**TASK GOAL**
Starting at the first line of the entries below, output every line exactly, up to and including the line with "(.sshlk f.g f.dS f.aS f.kop)".

**DATA FOR THIS EXERCISE**
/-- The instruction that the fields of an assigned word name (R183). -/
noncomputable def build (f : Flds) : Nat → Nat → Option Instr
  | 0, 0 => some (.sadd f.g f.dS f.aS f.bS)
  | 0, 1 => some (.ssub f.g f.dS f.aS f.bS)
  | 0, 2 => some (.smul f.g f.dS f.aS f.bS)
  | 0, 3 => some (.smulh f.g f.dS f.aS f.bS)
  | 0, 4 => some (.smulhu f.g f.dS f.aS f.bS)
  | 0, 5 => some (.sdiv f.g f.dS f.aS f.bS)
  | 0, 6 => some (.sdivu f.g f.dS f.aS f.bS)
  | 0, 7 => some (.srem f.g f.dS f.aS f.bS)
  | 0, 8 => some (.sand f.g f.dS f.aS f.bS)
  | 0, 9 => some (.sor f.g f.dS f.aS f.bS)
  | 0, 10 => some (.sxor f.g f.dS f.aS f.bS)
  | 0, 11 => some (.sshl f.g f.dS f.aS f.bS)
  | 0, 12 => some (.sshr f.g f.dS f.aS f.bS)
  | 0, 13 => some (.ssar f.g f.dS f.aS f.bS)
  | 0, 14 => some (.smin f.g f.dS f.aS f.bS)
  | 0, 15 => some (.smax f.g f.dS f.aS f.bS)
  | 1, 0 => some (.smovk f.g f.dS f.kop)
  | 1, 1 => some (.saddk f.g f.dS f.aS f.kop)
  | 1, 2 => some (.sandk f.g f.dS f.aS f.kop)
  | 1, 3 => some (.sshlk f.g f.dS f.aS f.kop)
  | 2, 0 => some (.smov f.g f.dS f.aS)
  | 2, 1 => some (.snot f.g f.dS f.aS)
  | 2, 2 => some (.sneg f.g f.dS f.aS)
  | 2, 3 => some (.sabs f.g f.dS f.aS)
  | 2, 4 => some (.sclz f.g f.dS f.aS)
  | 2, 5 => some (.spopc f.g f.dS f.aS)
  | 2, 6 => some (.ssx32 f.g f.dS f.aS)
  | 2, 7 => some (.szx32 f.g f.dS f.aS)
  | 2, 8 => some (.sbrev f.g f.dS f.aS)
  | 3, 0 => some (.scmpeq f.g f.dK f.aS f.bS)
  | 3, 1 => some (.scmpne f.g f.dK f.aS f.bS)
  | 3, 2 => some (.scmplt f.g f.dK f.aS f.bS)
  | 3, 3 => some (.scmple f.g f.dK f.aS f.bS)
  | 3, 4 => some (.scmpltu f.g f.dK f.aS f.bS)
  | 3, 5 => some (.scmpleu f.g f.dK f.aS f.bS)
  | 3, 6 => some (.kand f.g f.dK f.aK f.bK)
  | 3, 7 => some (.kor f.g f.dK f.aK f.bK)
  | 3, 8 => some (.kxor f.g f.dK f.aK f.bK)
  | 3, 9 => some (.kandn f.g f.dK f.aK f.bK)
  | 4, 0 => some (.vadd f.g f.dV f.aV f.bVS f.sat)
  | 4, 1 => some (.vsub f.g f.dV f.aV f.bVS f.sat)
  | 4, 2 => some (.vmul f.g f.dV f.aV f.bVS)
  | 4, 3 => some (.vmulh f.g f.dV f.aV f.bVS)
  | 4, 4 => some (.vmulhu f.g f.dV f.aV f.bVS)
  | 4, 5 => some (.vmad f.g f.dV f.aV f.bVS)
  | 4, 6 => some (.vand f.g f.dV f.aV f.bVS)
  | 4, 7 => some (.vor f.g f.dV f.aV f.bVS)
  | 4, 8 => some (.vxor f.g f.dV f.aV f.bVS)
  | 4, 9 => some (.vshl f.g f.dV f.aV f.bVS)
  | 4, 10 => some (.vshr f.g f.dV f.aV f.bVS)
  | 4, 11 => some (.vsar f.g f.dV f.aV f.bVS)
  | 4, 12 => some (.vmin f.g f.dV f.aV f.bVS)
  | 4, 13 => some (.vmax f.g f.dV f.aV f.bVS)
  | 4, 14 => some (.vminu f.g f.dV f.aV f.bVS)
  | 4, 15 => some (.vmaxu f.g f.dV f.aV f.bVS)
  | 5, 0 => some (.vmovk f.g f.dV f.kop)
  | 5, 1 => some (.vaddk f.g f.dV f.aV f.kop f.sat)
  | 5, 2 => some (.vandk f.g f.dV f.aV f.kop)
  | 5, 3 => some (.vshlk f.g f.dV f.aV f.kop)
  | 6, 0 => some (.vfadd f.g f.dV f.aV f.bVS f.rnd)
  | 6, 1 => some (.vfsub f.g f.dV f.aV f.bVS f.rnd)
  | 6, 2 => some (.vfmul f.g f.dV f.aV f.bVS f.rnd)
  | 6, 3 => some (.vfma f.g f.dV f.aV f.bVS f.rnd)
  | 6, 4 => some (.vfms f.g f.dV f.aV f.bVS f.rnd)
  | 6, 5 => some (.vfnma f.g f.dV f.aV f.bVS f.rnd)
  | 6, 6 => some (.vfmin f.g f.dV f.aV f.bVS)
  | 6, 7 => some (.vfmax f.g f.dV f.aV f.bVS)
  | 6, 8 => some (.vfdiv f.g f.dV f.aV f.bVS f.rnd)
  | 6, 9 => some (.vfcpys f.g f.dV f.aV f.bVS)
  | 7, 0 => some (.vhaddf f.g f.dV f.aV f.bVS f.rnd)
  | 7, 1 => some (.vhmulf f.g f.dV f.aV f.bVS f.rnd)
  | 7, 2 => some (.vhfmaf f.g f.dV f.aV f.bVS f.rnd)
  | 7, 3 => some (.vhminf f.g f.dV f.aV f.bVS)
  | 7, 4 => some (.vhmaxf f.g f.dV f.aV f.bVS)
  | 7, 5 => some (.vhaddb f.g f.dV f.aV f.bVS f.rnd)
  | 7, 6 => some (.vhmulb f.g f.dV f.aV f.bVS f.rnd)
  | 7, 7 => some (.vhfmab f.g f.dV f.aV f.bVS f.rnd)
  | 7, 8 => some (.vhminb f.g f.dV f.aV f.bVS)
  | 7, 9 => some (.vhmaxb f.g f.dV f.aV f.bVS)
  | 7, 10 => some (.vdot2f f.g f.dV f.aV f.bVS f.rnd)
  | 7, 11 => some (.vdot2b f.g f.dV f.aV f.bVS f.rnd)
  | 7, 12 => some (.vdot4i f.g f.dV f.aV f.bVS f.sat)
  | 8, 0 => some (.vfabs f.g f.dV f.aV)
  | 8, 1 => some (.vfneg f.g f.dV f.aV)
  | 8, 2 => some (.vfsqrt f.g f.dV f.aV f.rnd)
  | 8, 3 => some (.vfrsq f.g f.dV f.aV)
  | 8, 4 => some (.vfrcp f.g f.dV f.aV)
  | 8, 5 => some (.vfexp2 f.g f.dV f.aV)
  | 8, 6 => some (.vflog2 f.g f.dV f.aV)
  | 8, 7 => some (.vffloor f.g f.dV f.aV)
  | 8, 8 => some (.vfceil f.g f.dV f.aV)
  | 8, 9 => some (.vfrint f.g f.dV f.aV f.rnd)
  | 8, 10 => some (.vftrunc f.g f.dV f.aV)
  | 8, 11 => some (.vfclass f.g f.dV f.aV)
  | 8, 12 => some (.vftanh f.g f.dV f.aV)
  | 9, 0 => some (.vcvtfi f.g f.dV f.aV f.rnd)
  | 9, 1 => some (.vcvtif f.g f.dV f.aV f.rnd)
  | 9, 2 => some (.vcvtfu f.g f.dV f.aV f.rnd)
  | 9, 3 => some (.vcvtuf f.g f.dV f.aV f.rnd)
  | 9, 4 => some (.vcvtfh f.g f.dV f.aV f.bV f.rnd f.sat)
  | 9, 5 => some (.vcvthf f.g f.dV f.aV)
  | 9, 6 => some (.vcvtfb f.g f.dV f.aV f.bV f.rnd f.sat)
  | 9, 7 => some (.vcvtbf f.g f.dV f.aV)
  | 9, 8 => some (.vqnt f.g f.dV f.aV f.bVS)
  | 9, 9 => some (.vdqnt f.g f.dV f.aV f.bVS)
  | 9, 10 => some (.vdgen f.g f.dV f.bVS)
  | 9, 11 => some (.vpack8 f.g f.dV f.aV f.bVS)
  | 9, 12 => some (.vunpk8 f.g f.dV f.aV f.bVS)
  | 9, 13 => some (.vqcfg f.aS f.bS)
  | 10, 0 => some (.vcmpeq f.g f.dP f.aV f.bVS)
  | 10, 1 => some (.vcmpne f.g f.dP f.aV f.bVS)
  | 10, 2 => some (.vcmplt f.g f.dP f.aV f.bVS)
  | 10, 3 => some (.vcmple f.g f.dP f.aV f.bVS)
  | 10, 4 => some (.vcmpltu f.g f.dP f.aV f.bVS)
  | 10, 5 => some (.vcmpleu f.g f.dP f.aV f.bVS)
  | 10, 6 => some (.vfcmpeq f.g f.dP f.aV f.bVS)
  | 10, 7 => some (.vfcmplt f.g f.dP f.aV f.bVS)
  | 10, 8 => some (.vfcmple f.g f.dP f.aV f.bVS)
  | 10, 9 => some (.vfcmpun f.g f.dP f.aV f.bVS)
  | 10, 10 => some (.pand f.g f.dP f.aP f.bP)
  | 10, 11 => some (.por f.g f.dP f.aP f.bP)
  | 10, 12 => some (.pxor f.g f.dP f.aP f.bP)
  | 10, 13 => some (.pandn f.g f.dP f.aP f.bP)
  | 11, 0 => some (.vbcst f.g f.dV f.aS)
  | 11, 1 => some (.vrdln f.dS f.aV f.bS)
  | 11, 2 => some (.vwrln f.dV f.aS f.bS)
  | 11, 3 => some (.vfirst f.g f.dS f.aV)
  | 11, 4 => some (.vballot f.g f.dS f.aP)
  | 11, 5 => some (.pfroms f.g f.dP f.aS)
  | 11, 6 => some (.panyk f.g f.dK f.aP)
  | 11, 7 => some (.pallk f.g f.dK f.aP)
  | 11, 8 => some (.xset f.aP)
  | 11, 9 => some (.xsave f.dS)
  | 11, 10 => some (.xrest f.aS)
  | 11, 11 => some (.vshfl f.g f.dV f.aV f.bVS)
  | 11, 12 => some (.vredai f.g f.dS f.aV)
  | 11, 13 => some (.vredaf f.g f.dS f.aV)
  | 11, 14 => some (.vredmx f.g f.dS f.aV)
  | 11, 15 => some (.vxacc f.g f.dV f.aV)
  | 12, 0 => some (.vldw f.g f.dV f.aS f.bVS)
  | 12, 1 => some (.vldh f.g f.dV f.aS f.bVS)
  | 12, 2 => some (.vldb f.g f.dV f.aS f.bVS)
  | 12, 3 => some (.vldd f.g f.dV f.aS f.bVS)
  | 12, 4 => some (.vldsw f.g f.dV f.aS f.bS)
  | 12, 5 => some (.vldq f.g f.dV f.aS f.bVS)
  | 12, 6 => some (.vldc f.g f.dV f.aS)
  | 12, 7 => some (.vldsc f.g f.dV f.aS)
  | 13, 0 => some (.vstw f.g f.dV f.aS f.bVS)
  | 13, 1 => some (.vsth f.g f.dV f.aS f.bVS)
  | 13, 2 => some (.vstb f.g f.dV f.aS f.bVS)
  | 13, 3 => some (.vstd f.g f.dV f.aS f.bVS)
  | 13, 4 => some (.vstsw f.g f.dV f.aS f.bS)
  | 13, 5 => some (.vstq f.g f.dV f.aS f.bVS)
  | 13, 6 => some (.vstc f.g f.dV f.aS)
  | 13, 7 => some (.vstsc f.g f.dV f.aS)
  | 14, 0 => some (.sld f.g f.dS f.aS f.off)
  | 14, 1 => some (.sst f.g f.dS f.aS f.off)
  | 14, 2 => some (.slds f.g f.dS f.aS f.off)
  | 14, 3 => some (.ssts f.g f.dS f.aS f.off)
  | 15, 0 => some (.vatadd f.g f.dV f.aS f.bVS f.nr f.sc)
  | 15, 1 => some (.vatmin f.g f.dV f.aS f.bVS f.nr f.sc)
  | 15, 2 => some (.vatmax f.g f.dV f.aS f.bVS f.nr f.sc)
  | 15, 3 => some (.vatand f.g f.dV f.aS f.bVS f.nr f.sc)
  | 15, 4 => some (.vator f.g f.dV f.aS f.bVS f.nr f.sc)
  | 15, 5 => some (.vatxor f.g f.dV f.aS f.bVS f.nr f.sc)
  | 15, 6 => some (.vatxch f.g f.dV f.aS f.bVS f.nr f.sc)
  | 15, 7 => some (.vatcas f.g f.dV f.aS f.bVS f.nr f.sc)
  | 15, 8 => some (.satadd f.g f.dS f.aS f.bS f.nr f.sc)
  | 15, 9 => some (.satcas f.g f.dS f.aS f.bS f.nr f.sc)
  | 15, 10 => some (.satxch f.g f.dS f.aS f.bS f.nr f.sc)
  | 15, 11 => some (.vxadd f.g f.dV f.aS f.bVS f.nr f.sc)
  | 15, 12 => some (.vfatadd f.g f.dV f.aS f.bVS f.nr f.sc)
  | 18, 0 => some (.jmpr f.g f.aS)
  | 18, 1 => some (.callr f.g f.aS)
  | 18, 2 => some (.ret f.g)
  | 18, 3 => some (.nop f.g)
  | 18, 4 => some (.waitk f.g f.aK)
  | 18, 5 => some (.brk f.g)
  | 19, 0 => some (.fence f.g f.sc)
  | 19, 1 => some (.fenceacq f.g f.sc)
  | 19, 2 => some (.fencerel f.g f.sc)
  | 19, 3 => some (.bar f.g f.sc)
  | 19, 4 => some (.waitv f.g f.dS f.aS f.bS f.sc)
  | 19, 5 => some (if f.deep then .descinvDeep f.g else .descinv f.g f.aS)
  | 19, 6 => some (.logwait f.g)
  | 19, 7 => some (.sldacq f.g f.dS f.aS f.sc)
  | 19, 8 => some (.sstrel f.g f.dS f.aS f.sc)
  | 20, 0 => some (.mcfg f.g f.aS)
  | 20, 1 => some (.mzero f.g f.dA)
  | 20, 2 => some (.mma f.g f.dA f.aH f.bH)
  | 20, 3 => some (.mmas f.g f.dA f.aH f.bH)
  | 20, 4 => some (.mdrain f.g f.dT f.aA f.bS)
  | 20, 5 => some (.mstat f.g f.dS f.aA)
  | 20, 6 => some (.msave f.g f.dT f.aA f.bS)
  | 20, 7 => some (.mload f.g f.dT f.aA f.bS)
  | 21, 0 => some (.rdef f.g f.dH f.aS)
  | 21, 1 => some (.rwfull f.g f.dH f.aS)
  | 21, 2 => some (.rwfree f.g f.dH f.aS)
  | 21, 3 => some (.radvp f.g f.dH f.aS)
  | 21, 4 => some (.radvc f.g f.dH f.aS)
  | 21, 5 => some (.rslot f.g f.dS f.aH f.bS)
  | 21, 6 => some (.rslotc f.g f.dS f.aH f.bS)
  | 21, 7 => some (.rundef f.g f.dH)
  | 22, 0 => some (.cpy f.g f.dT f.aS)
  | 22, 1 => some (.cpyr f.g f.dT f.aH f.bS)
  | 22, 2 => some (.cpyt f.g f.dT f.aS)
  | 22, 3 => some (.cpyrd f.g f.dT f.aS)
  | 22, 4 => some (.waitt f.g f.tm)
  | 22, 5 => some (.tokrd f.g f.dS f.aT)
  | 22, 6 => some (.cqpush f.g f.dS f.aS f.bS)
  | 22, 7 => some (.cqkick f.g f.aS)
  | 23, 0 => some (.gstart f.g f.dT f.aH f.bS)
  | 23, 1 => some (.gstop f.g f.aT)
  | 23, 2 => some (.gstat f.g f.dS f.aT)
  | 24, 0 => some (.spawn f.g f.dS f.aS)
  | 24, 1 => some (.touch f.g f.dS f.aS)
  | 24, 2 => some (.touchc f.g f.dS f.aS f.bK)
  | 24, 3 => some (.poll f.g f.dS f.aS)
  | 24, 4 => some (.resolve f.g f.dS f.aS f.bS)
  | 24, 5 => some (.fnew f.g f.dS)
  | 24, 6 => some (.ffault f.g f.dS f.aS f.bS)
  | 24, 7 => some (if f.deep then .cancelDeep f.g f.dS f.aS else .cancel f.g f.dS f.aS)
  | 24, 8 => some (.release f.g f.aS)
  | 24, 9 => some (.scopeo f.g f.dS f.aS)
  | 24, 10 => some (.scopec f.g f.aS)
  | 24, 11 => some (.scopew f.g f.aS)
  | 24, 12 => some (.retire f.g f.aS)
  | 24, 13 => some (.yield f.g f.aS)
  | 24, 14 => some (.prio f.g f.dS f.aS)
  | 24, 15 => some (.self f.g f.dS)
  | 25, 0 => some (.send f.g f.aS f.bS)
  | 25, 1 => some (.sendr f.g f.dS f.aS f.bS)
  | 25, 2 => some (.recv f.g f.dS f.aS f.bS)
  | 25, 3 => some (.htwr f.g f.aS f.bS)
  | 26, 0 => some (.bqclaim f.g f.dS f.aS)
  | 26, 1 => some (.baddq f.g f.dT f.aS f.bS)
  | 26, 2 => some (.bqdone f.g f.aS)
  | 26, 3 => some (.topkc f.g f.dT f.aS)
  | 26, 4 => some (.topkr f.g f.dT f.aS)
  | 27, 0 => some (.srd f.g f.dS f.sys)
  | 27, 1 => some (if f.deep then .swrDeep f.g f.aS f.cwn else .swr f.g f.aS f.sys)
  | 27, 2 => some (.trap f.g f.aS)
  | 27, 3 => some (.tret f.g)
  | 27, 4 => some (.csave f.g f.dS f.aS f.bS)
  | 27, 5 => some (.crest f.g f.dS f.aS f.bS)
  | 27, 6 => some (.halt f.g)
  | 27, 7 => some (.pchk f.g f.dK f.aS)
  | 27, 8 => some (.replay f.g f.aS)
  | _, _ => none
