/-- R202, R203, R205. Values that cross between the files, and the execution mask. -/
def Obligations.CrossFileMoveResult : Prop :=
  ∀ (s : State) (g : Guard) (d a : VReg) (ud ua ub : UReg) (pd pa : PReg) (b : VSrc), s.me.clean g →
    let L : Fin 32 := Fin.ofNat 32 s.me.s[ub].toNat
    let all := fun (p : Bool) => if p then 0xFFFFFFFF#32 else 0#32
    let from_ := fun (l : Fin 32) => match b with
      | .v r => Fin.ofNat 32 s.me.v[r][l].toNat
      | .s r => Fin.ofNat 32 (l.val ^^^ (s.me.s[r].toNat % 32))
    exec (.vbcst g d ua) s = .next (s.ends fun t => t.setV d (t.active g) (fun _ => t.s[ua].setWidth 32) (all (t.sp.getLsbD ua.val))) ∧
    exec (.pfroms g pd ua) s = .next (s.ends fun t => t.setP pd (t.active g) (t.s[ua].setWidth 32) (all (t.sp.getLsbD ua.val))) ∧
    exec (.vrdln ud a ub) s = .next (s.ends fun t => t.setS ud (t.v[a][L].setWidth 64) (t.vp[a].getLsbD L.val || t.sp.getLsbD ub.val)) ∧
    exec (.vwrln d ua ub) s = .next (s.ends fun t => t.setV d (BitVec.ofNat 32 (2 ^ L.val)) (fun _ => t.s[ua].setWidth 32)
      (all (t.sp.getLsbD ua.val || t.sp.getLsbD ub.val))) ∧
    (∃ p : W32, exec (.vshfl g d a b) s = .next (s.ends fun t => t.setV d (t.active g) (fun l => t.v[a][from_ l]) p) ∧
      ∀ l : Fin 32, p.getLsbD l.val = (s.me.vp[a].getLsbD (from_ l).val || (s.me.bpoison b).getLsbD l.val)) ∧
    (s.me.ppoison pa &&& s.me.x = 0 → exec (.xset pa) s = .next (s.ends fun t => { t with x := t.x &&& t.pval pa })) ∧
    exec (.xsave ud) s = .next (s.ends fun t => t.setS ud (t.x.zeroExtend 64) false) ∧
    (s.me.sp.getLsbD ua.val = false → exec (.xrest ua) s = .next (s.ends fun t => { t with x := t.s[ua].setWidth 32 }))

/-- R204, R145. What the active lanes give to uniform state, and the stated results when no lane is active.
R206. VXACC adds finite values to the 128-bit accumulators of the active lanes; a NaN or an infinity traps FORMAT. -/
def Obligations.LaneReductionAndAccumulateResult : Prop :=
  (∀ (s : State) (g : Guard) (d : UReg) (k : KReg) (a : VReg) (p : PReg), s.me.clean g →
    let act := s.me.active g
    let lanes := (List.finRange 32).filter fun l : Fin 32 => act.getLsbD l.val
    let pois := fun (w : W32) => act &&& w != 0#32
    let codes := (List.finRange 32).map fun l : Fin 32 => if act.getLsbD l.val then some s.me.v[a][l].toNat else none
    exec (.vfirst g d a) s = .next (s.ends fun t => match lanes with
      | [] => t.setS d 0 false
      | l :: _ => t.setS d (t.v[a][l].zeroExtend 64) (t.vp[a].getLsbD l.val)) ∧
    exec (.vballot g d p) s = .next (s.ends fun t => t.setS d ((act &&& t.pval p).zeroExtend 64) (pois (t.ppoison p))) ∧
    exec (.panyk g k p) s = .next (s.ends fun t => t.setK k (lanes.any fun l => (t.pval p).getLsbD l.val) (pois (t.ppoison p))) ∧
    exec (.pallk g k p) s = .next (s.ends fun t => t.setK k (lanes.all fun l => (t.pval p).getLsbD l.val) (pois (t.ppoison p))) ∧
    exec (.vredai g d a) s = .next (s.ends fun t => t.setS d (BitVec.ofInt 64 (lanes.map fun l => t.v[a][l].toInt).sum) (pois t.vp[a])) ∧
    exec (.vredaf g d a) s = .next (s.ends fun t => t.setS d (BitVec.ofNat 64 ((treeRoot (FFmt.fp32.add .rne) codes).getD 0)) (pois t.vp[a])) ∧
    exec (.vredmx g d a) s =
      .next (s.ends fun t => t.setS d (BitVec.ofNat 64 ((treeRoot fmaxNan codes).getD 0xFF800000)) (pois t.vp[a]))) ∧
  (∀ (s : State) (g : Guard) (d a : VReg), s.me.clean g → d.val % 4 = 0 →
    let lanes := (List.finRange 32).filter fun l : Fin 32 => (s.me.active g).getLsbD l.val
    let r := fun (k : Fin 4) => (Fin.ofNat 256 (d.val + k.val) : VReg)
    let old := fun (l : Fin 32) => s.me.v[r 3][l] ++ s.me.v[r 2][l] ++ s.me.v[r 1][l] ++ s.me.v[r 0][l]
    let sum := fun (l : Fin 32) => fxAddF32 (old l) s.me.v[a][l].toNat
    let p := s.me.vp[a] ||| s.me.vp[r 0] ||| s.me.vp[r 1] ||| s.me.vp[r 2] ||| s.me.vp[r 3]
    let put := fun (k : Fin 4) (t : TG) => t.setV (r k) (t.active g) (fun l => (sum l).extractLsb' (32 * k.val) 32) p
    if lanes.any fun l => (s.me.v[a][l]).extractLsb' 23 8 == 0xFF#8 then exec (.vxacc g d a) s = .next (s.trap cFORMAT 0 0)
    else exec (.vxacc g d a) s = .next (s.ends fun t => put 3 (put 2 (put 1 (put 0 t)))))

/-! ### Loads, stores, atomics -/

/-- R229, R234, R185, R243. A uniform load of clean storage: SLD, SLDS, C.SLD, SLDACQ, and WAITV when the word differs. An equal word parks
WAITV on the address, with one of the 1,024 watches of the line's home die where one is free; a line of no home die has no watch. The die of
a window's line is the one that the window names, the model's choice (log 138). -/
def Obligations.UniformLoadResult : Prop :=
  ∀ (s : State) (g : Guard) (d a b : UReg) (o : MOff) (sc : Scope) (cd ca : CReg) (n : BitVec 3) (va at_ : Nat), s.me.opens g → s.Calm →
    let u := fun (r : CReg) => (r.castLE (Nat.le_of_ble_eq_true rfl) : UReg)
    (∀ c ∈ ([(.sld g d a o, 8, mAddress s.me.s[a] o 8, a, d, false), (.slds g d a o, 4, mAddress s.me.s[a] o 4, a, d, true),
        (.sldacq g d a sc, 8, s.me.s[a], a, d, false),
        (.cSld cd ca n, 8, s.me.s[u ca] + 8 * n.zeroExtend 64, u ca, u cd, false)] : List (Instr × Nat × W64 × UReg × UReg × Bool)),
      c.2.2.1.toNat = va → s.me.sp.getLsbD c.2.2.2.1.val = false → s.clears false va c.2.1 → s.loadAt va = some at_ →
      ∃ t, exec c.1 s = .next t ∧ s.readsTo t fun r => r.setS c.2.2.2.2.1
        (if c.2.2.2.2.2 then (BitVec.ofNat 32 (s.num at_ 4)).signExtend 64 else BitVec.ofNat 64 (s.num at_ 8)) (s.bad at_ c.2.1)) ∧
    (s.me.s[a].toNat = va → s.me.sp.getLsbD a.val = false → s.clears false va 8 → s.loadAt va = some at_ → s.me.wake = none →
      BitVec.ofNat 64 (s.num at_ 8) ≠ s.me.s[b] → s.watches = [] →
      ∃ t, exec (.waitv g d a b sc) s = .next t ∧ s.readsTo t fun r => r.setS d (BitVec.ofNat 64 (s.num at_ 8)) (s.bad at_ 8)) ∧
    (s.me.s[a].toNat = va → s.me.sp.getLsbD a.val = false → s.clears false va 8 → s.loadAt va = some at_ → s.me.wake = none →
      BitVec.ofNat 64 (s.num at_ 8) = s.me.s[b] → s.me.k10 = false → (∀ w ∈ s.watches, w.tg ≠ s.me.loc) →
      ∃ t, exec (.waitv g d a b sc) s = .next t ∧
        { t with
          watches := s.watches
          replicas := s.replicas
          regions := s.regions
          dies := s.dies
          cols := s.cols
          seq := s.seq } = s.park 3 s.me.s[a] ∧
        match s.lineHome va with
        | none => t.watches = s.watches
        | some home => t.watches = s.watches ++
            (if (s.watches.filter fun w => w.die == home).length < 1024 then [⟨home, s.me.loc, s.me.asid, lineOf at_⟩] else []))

**OUTPUT OF THE TASK**
/-- The instruction that the fields of an assigned word name (R183). -/
noncomputable def build (f : Flds) : Nat → Nat → Option Instr
  | 0, 0 => some (.sadd f.g f.dS f.aS f.bS)
  | 0, 1 => some (.ssub f.g f.dS f.aS f.bS)
  | 0, 2 => some (.smul f.g f.dS f.aS f.bS)
  | 0, 3 => some (.smulh f.g f.dS f.aS f.bS)
  | 0, 4 => some (.smulhu f.g f.dS f.aS f.bS)
  | 0, 5 => some (.sdiv f.g f.dS f.aS f.bS)
  | 0, 6 => some (.sdivu f.g f.dS f.aS f.bS)
  | 0, 7 => some (.srem f.g f.dS f.aS f.bS)
  | 0, 8 => some (.sand f.g f.dS f.aS f.bS)
  | 0, 9 => some (.sor f.g f.dS f.aS f.bS)
  | 0, 10 => some (.sxor f.g f.dS f.aS f.bS)
  | 0, 11 => some (.sshl f.g f.dS f.aS f.bS)
  | 0, 12 => some (.sshr f.g f.dS f.aS f.bS)
  | 0, 13 => some (.ssar f.g f.dS f.aS f.bS)
  | 0, 14 => some (.smin f.g f.dS f.aS f.bS)
  | 0, 15 => some (.smax f.g f.dS f.aS f.bS)
  | 1, 0 => some (.smovk f.g f.dS f.kop)
  | 1, 1 => some (.saddk f.g f.dS f.aS f.kop)
  | 1, 2 => some (.sandk f.g f.dS f.aS f.kop)
  | 1, 3 => some (.sshlk f.g f.dS f.aS f.kop)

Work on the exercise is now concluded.